Comment 5 Yanko Kaneti 2018-12-12 12:10:55 UTC
Its probably the CONFIG_AMD_MEM_ENCRYPT_ACTIVE_BY_DEFAULT=y  tunrned on after the rc5 fedora kernels.

mem_encrypt=off  on the kernel command line makes the boot work as usual here.

Comment 6 Mikhail 2018-12-12 21:20:41 UTC
I am confirm that I able reproduce this issue with vanilla kernel after recompiling with option CONFIG_AMD_MEM_ENCRYPT_ACTIVE_BY_DEFAULT=y
Also mem_encrypt=off works as workaround for me.

This commit are blame: https://src.fedoraproject.org/rpms/kernel/c/f8216ee47abe1997e9fc7efb3d819d6105d898f5?branch=master

Comment 7 Mikhail 2018-12-13 20:01:12 UTC
Peter, why you enable option CONFIG_AMD_MEM_ENCRYPT_ACTIVE_BY_DEFAULT=y ?

I asked AMD developers do they know about problem with option `CONFIG_AMD_MEM_ENCRYPT_ACTIVE_BY_DEFAULT=y` with their GPU.

And I got short answer:

Yes, that is a known limitation.

Almost all GPU drivers are incompatible with memory encryption.

As a workaround you can either turn off memory encryption or force the slowpath for memory allocation in the GPU drivers.

Comment 8 Adam Williamson 2018-12-17 17:47:09 UTC
Well, the commit message says:

"This makes it so users don't have to do mem_encrypt=1 to enable SEV VMs."

which is a reference to AMD's 'secure encrypted virtualization' tech: https://developer.amd.com/sev/

so...that's why.
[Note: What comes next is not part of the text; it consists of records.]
-- ==== Sys2Proof/Tests/Slice0.lean ====
section
/-!
SUPPORT. Small tests of one step each, a term for every check of WellFormed that the check refuses, and for every
statement with hypotheses a theorem `test_<statement>_met` that shows a state and operands that meet them, one group for
each clause.
-/
namespace Sys2Proof.Tests
open Sys2Proof Sys2Proof.Machine

set_option Elab.async false

/-- A native mode for the witnesses. -/
def mNat : ModePlan := { rs := 100000000000, symbols := 1000 }

/-- A ZR mode for the witnesses. -/
def mZr : ModePlan := { native := false, rs := 60000000000, nBringUp := 0 }

/-- A device that has started: firmware serves the mailboxes, no domain is in reset, both carriers are powered and
native. -/
def base : Device :=
  { boot := { stage := .ready, fwRuns := true }
    elec := { porReleased := true, vppOk := true }
    clock := { resetN := false, power := ⟨true, true⟩, pll := .locked }
    accord := { active := { slot := some 1, plan := { modes := ⟨some mNat, some mNat⟩ } } } }

/-- `base` with other contents of the active Accord. -/
def withPlan (f : Plan → Plan) (d : Device) : Device :=
  modAccord (fun a => { a with active := { a.active with plan := f a.active.plan } }) d

/-- `base` with both carriers in a ZR mode. -/
def baseZr : Device := withPlan (fun p => { p with modes := ⟨some mZr, some mZr⟩ }) base

/-- A device without commands that wait. -/
def st (d : Device) : State := ⟨d, []⟩

/-- A request of mailbox 0 to this device. -/
def rq (kind index : Nat) (p : List Byte) : Req :=
  { mb := 0, seq := 1, flags := 0, rsv7 := 0, member := 0xFF, kind := BitVec.ofNat 8 kind, index := BitVec.ofNat 8 index,
    rsv11 := 0, params := p }

/-- A setting with a value in force. -/
def cfg (op tgt sel off : Nat) (v : Int) (d : Device) : Device := putSetting (skey op tgt sel off) v .now d

/-- An NSO of 512 bytes with a count and its CRC. -/
def nsoOf (n : Nat) : List Byte := be 4 n ++ zeros 504 ++ be 4 (crc32c (be 4 n ++ zeros 504)).toNat

/-- A boot header of 256 bytes with its CRC. -/
def hdrOf (l : List Byte) : List Byte :=
  fit 252 (le 4 0x44484254 ++ le 2 1 ++ l) ++ le 4 (crc32c (fit 252 (le 4 0x44484254 ++ le 2 1 ++ l))).toNat

/-- A firmware image that passes every check. -/
def fwGood : FwImageIn := { header := fit 160 (le 4 0x465A4C42 ++ le 2 1), sigOk := true }

/-- Parameters of a command: every field at its reset value, or its least value where that is none; some fields
replaced. -/
def pars (op : Nat) (l : List (Nat × List Byte)) : List Byte :=
  l.foldl (fun p f => put p f.1 f.2)
    (match reqSize op with
     | none => []
     | some (lo, _) => (layout op).foldl (fun p r => if r.kind = .bulk then p
         else put p r.off (leInt r.size (if r.lo ≤ r.reset ∧ r.reset ≤ r.hi then r.reset else r.lo))) (zeros lo))

/-- The device after one command. -/
def after (i : Instr) (d : Device) : Device :=
  match step ⟨d, [i]⟩ with
  | .next t => t.dev
  | _ => d

theorem fromLe_le4 (n : Nat) (h : n < 2 ^ 32) : fromLe (le 4 n) = n := by
  simp [le, fromLe]
  omega

/-- Bytes followed by their CRC pass the checks of a native superframe overhead. -/
theorem nsoValid_append (l : List Byte) (h : l.length = 508) : nsoValid (l ++ be 4 (crc32c l).toNat) = true := by
  have hl : (le 4 (crc32c l).toNat).length = 4 := by simp [le]
  simp only [nsoValid, slice, List.drop_zero, List.take_left' h, List.drop_left' h, List.length_append, h,
    fromBe, be, List.take_of_length_le (show (le 4 (crc32c l).toNat).reverse.length ≤ 4 by simp [hl]),
    List.reverse_reverse, fromLe_le4 _ (crc32c l).isLt]
  simp [hl]

/-- Bytes read back as they stand in memory. -/
theorem memRead_eq (l : List Byte) (m : List Host.Cell) (a : Nat) (h : ∀ k, k < l.length → memGet m (a + k) = l.getD k 0) :
    memRead m a l.length = l := by
  induction l generalizing a with
  | nil => rfl
  | cons b r ih =>
    have h0 := h 0 (by simp)
    simp only [List.length_cons, memRead]
    rw [ih (a + 1) fun k hk => by have := h (k + 1) (by simpa using hk); simpa [Nat.add_assoc, Nat.add_comm 1] using this]
    simpa using h0

/-- A header followed by its CRC is valid. -/
theorem bootHdrOk_append (l : List Byte) (h : l.length = 252) (hm : rd l 0 4 = 0x44484254) (hf : rd l 4 2 = 1) :
    bootHdrOk (l ++ le 4 (crc32c l).toNat) = true := by
  have hl : (le 4 (crc32c l).toNat).length = 4 := by simp [le]
  have hr : ∀ o k, o + k ≤ 252 → slice (l ++ le 4 (crc32c l).toNat) o k = slice l o k := fun o k ho => by
    rw [slice, slice, List.drop_append_of_le_length (by omega), List.take_append_of_le_length (by simp; omega)]
  have h4 : slice (l ++ le 4 (crc32c l).toNat) 252 4 = le 4 (crc32c l).toNat := by
    rw [slice, List.drop_left' h, List.take_of_length_le (by omega)]
  simp only [rd] at hm hf
  simp only [bootHdrOk, rd, hr 0 4 (by omega), hr 4 2 (by omega), h4, hm, hf, fromLe_le4 _ (crc32c l).isLt, List.take_left' h,
    List.length_append, h, hl]
  rfl
/-! ### Ill-formed terms are refused -/

theorem test_wf_overhead_length : (Instr.nsoReceived .a [] true true).wf = false := by decide +kernel
theorem test_wf_aps_length : (Instr.apsReceived 0 [1, 2, 3]).wf = false := by decide +kernel
theorem test_wf_fault_source : (Instr.faultQuietExpiry 0x10000 0).wf = false ∧ (Instr.faultInjectDone 0 256 0).wf = false := by
  decide +kernel
theorem test_wf_whole_words : (Instr.registerWrite .pcie 0x12 0).wf = false ∧
    (Instr.debugWindowWrite 2 0 none).wf = false ∧ (Instr.requestBufferWrite .spi 0x4001 [0, 0, 0, 0]).wf = false ∧
    (Instr.requestBufferWrite .spi 0x4000 [0, 0, 0]).wf = false := by decide +kernel
theorem test_wf_refused_request : (Instr.mailboxRequestRefused 0 16 (zeros 4097)).wf = false := by decide +kernel
theorem test_wf_mailbox : (Instr.txStatus { rq 1 0 [] with mb := 4 }).wf = false ∧
    (Instr.diagEcho (rq 0 0 (zeros 4081))).wf = false := by decide +kernel
theorem test_wf_codes : (Instr.protClear (rq 0 0 [0, 1, 0, 0])).wf = false ∧
    (Instr.protForced (rq 0 0 [0, 1, 0, 0])).wf = false ∧ (Instr.protLockout (rq 0 0 [0, 0, 0, 0])).wf = false ∧
    (Instr.protManualP (rq 0 0 [0, 4, 0, 0])).wf = false ∧ (Instr.protManualW (rq 0 0 [0, 3, 0, 0])).wf = false ∧
    (Instr.protRealign (rq 0 0 [0, 6, 0, 0])).wf = false ∧ (Instr.timingClear (rq 0 0 [1])).wf = false ∧
    (Instr.timingForce (rq 0 0 [0])).wf = false ∧ (Instr.timingHoldover (rq 0 0 [3])).wf = false ∧
    (Instr.clearWtr (rq 0 0 [2])).wf = false ∧ (Instr.sillageSave (rq 0 0 [5])).wf = false ∧
    (Instr.sillageReset (rq 0 0 [4])).wf = false ∧ (Instr.oscTemp (rq 0 0 [5])).wf = false ∧
    (Instr.faultClearLatch (rq 0 0 [0, 0, 0, 1])).wf = false ∧ (Instr.faultClearCounters (rq 0 0 [0, 0, 0, 0])).wf = false ∧
    (Instr.faultClearFirstFault (rq 0 0 [0, 0, 0, 3])).wf = false ∧ (Instr.faultClearLog (rq 0 0 [0, 0, 0, 2])).wf = false ∧
    (Instr.faultInjectArm (rq 0 0 [0, 0, 0, 0])).wf = false ∧ (Instr.faultInjectDisarm (rq 0 0 [0, 0, 0, 1])).wf = false := by
  decide +kernel

/-! ### One step -/

/-- The check value of 22_command_reference R835. -/
theorem test_crc_check_value : crc32c [0x31, 0x32, 0x33, 0x34, 0x35, 0x36, 0x37, 0x38, 0x39] = 0xE3069283 := by
  decide +kernel
/-- 21_mailbox_interface Table 21-1: IRQ_STATUS is write-1-to-clear. -/
theorem test_irq_status_w1c :
    (after (.irqStatusClear 4) (modHost ({ · with irqStatus := 0x1D }) base)).host.irqStatus = 0x19 := by decide +kernel
/-- 21_mailbox_interface R828: IRQ_N is low while an enabled bit is set. -/
theorem test_irq_line : (after (.registerWrite .spi 0x34 0x20) (modHost ({ · with irqStatus := 0x20 }) base)).host.irqLow = true ∧
    (after (.registerWrite .spi 0x34 0x0F) (modHost ({ · with irqStatus := 0x20 }) base)).host.irqLow = false := by
  decide +kernel
/-- 21_mailbox_interface R808: a doorbell from another interface is ignored. -/
theorem test_doorbell_other_interface :
    (mailbox (after (.registerWrite .pcie 0x60 16) (modMb 2 ({ · with busy := true }) base)) 2).dbIgnored = false ∧
    (mailbox (after (.registerWrite .spi 0x60 16) (modMb 2 ({ · with busy := true }) base)) 2).dbIgnored = true := by
  decide +kernel
/-- 22_command_reference R856: DIAG_ECHO answers with its parameters. -/
theorem test_diag_echo : let d := after (.diagEcho (rq 0 0 [7, 8, 9])) base
    slice (mailbox d 0).resp 16 3 = [7, 8, 9] ∧ (mailbox d 0).lastStatus = 0 ∧ (mailbox d 0).busy = false := by
  decide +kernel
/-- 04_transmit_path R177: TX_STATUS answers the state of the carrier it names. -/
theorem test_tx_status : let d := after (.txStatus (rq 1 1 [])) (modTx .b ({ · with state := .on }) base)
    (mailbox d 0).resp.getD 16 0 = 3 ∧ (mailbox d 0).lastSeq = 1 := by decide +kernel
/-- 22_command_reference R842: a parameter size of no command is BAD_LENGTH. -/
theorem test_bad_size : (mailbox (after (.txStatus (rq 1 1 [0])) base) 0).lastStatus = Status.badLength.code := by
  decide +kernel
/-- 22_command_reference R842 step 2: a carrier command to the device is BAD_PARAM at no field. -/
theorem test_bad_target : let d := after (.txStatus (rq 0 0 [])) base
    (mailbox d 0).lastStatus = Status.badParam.code ∧ slice (mailbox d 0).resp 16 2 = [0xFF, 0xFF] := by decide +kernel
/-- 09_line_encryption R420: an alarm erases the keys and keeps OTP. -/
theorem test_zeroize : let d := after (.zeroizeN true) (modCrypto .b ({ · with rx := ⟨{ state := .active, key := some 5 }, {}⟩ }) base)
    d.crypto.b.rx = ⟨{}, {}⟩ ∧ d.kme.alarm = true ∧ d.boot.otp = base.boot.otp := by decide +kernel
/-- 19_fault_handling R747, R757: an event of class F latches its source, is logged, and pulls FAULT_N low. -/
theorem test_class_f_latches : let d := after (.faultEvent [{ id := 0x0101, inst := 9, kind := 1 }]) (modFault ({ · with startup := false }) base)
    (source d 0x0101 9).st = .latched ∧ d.fault.log.length = 1 ∧ d.fault.pinLow = true := by decide +kernel
/-- 01_talnis_3200_at_a_glance R27: a control tick is 1 µs of device time. -/
theorem test_control_tick : (after (.controlTick { dt := US }) base).timing.now = US := by decide +kernel
/-- 20_startup_and_nonvolatile_store Table 20-3: an unrepairable memory stops boot with cause 3. -/
theorem test_boot_stop : let d := after (.sramSelfTestComplete ⟨false, false⟩ (some 7)) (modBoot ({ · with stage := .selfTest }) base)
    d.boot.stage = .stopped ∧ d.boot.cause = 3 ∧ d.boot.detail = 7 := by decide +kernel
/-- 22_command_reference Table 22-5 has no opcode 0x02FF. -/
theorem test_bad_opcode : (cmdOf 0x02FF []).isNone = true ∧ (cmdOf 0x0222 []).isSome = true := by decide +kernel
/-- An empty queue idles (log 28). -/
theorem test_idle : step State.reset = .next State.reset := rfl

/-! ### The hypotheses of the statements are met -/

theorem test_ResetInputs_met :
    (let s : State := st (modClock ({ · with resetN := true, inReset := [(.por, 0), (.device, 1)] }) base);
      inReset s.dev .por = true ∧ s.dev.clock.resetN = true ∧ (.device, 1) ∈ s.dev.clock.inReset) ∧
    (let s : State := st (modTx .a ({ · with state := .on }) base); inReset s.dev .por = false ∧
      inReset s.dev .device = false) := by
  decide +kernel

theorem test_ClockSourcesFollow_met :
    (let s : State := st (base); pllRuns s.dev = true) ∧
    (let s : State := st (modXi 1 ({ · with stable := true }) (modClock ({ · with pll := .unlocked }) (modBoot ({ · with stage := .clocks }) base)));
      let i : Nat := 1; s.dev.clock.pll = .unlocked ∧ s.dev.boot.stage = .clocks ∧
      [0, 1].find? (rootValid s.dev) = some i) ∧
    (let s : State := st (modXi 0 ({ · with stable := true }) (modClock ({ · with pll := .coasting }) base));
      s.dev.clock.pll = .coasting ∧ rootValid s.dev (sel s.dev 0).source = true) ∧
    (let s : State := st (modClock ({ · with pll := .aligning, alignTicks := 9 }) base);
      s.dev.clock.pll = .aligning) ∧
    (let s : State := st (modClock ({ · with trimAge := 10000, foscTrim := 3 }) base); 10000 ≤ s.dev.clock.trimAge ∧
      dset s.dev 0x0E00 0 3 ≠ 0xFF) := by
  decide +kernel

theorem test_SelectorsSwitch_met :
    (let s : State := st (modSel 10 ({ · with target := some 2, switches := 0xFFFFFFFF }) base);
      let k : Fin 11 := 10; let i : Nat := 2; (sel s.dev k.val).target = some i ∧ s.dev.clock.timingWaits = false) ∧
    (let s : State := st (modSel 10 ({ · with target := some 2 }) base); let k : Fin 11 := 10; let i : Nat := 2;
      (sel s.dev k.val).target = some i ∧ s.dev.clock.timingWaits = false) ∧
    (let s : State := st (modSel 0 ({ · with target := some 1 }) base); let k : Fin 11 := 0; let i : Nat := 1;
      (sel s.dev k.val).target = some i) := by
  decide +kernel

theorem test_DomainsEnterAndLeaveReset_met :
    (let s : State := st (modMb 2 ({ · with busy := true }) (modClock ({ · with heartbeatAge := 100 }) base));
      100 ≤ s.dev.clock.heartbeatAge ∧ inReset s.dev .mgmt = false) ∧
    (let s : State := st (modClock ({ · with inReset := [(.mgmt, 2), (.carrierA, 4), (.lg 3, 2)] }) base);
      let d : Domain := .mgmt; d ≠ .por ∧ d ≠ .dram ∧ d ≠ .device ∧ inReset s.dev d = true ∧
      (∀ e ∈ s.dev.clock.inReset, e.1 = d → causeGone s.dev d e.2 = true)) ∧
    (let s : State := st (modClock ({ · with inReset := [(.device, 1), (.mgmt, 4)] }) base);
      inReset s.dev .por = false ∧ (.device, 1) ∈ s.dev.clock.inReset ∧
      (∀ e ∈ s.dev.clock.inReset, e.1 = .device → e.2 = 4 ∨ causeGone s.dev .device e.2 = true)) ∧
    (let s : State := st (modClock ({ · with inReset := [(.dram, 2)] }) base); inReset s.dev .dram = true ∧
      inReset s.dev .device = false ∧ (∀ e ∈ s.dev.clock.inReset, e.1 = .dram → causeGone s.dev .dram e.2 = true)) := by
  decide +kernel

theorem test_TransmitterAndConverterEvents_met :
    (let s : State := st (modConv .a ({ · with fgDone := true }) (modTx .a ({ · with state := .lead, commanded := true }) base));
      let c : Carrier := .a; (s.dev.tx.get c).state = .lead ∧ (s.dev.tx.get c).leadLeft = 0 ∧
      (s.dev.conv.get c).fgDone = true ∧ txWanted s.dev c = true) ∧
    (let s : State := st (modTx .b ({ · with state := .rampUp, rampDone := 5, rampLen := 5 }) base);
      let c : Carrier := .b; (s.dev.tx.get c).state = .rampUp ∧ (s.dev.tx.get c).rampLen ≤ (s.dev.tx.get c).rampDone) ∧
    (let s : State := st (modTx .b ({ · with state := .rampDown, rampDone := 5, rampLen := 5 }) base);
      let c : Carrier := .b; (s.dev.tx.get c).state = .rampDown ∧
      (s.dev.tx.get c).rampLen ≤ (s.dev.tx.get c).rampDone) ∧
    (let s : State := st (base); let c : Carrier := .a; s.dev.clock.power.get c = true ∧
      (s.dev.conv.get c).loopRunning = false) ∧
    (let s : State := st (modConvK .b 4 ({ · with pending := [{ age := 601 }, { age := 2 }] }) (modConv .b ({ · with loopRunning := true }) baseZr));
      let c : Carrier := .b; let k : Fin 8 := 4; let e : ElemChange := { age := 601 }; zr s.dev c = true ∧
      (s.dev.conv.get c).loopRunning = true ∧ tb (csetN s.dev c 0x0241 1) k.val = false ∧
      e ∈ (convOf s.dev c k.val).pending ∧ csetN s.dev c 0x0241 4 < e.age) ∧
    (let s : State := st (putSetting (skey 0x0220 1 0 0) 1 .block base); let c : Carrier := .a;
      let txw : Bool := true; s.dev.clock.power.get c = true ∧
      (native s.dev c = false ∨ (s.dev.tx.get c).state = .off ∨ txw = true)) := by
  decide +kernel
He wants to let people use that feature (without a special kernel arg).

However, if that's going to break most AMD GPUs (per the reply Mikhail got), I'd agree it's unacceptable and probably a release blocker.

Comment 9 Jeremy Cline 2018-12-17 17:53:05 UTC
CONFIG_AMD_MEM_ENCRYPT_ACTIVE_BY_DEFAULT is off again starting in 4.20-rc6-82-g65e08c5e8631.